What is being asked: Set down again exactly the lines of the listing below that fall between the line holding "match fld (nth req 0) 27 24 with" and the line holding "in progress first", inclusive.

Stored data:
/-- k lines of the response in progress are delivered (R425, R429, R434). -/
def State.takeResponse (s : State) (c k : Nat) : State :=
  let p := s.hostPort c
  if p.content = 1 then
    ({ s with cw := s.cw.onReader c fun rd => rd.delivers c s.mark p k }).onHost c fun p => { p with bufLines := p.bufLines.map (· - k) }
  else if p.content = 2 ∧ p.lines ≤ k then
    if p.msgLast then
      (if (nth s.clients c).outSlot == some p.outMsg then s.onClient c Client.release else s).onHost c fun p =>
        { p with outFrag := 0, outMsg := [] }
    else s.onHost c fun p => { p with outFrag := p.outFrag + 1 }
  else s

/-- The exchange on a port is over. -/
def Port.shut (p : Port) : Port :=
  { p with isOpen := false, resp := [], lines := 0, content := 0, msgLast := false, took := [], body := Body.none_, tooSoon := false,
           stretch := false, bytesRead := 0 }

/-! ### Requests (R422, R424–R426) -/

/-- The header checks of R428 on a request header line. -/
def headerOk (w : List Word) : Bool :=
  let op := fld (nth w 0) 27 24
  fld (nth w 0) 31 28 == 1 && decide (op ≤ 3) && fld (nth w 0) 7 0 == 0 && fld (nth w 1) 31 16 == 0 && nth w 2 == 0 &&
    nth w 3 == 0 && (op == 1 || (fld (nth w 0) 23 8 == 0 && fld (nth w 1) 15 0 == 0))

/-- LEN of a request, 0 where it is no MSG (R424). -/
def reqLen (w : List Word) : Nat := if fld (nth w 0) 27 24 = 1 then fld (nth w 1) 15 0 else 0

/-- A whole message passes into the inbound slot of a client (R426, R452). -/
def State.arrive (s : State) (c : Nat) (m : List Word) : State :=
  s.onClient c fun cl => { cl with inSlot := some m,
                                   seen := if s.roleOf c == some 2 then some (s.mark + 1) else none }

/-- The partial message of a port is discarded (R426). -/
def Port.dropPart (p : Port) : Port := { p with asmWords := [], asmNext := 0, asmN := 0 }

/-- A MSG fragment (R426): RESULT of R422. -/
def State.takeFragment (s : State) (c frag n : Nat) (ws : List Word) : State :=
  let p := s.hostPort c
  let set (r : Nat) (s : State) : State := s.onHost c fun p => { p with result := r }
  let most := s.fragWords c
  if s.inBusy c then set 4 s
  else if n = 0 ∨ maxFrags c < n ∨ n ≤ frag ∨ ws.length = 0 ∨ most < ws.length ∨ (frag + 1 ≠ n ∧ ws.length ≠ most) then set 6 s
  else if 0 < frag ∧ (p.asmN ≠ n ∨ p.asmNext ≠ frag ∨ p.asmAt + secPs 1 < s.now) then set 3 (s.onHost c Port.dropPart)
  else
    let have_ := if frag = 0 then [] else p.asmWords
    if 32 < have_.length + ws.length then set 6 s
    else if frag + 1 = n then set 2 ((s.onHost c Port.dropPart).arrive c (have_ ++ ws))
    else set 1 (s.onHost c fun p =>
      { p with asmWords := have_ ++ ws, asmNext := frag + 1, asmN := n, asmAt := s.now })

/-- The command of an accepted request (R422, R425). -/
def State.latch (s : State) (c : Nat) (req : List Word) : State :=
  let set (op r : Nat) (s : State) : State := s.onHost c fun p => { p with nextOp := op, result := r }
  match fld (nth req 0) 27 24 with
  | 1 =>
    (s.takeFragment c (fld (nth req 0) 23 16) (fld (nth req 0) 15 8) ((req.drop 4).take (reqLen req))).onHost c fun p =>
      { p with nextOp := 0 }
  | 2 => if (nth s.clients c).outSlot.isSome then set 1 1 s else set 0 5 s
  | 3 => set 2 1 s
  | _ => set 0 0 s

/-- A host port that goes off in Layby: what was in progress on it is gone, its counters stay; a response in progress first
completes with the lines that it announced (R442, R505). -/
def Port.off (p : Port) : Port :=
  let q := p.dropPart
  if p.isOpen then q else { q.shut with nextOp := 0, outFrag := 0, outMsg := [], again := none, riseAt := none }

Solution to this task:
  match fld (nth req 0) 27 24 with
  | 1 =>
    (s.takeFragment c (fld (nth req 0) 23 16) (fld (nth req 0) 15 8) ((req.drop 4).take (reqLen req))).onHost c fun p =>
      { p with nextOp := 0 }
  | 2 => if (nth s.clients c).outSlot.isSome then set 1 1 s else set 0 5 s
  | 3 => set 2 1 s
  | _ => set 0 0 s

/-- A host port that goes off in Layby: what was in progress on it is gone, its counters stay; a response in progress first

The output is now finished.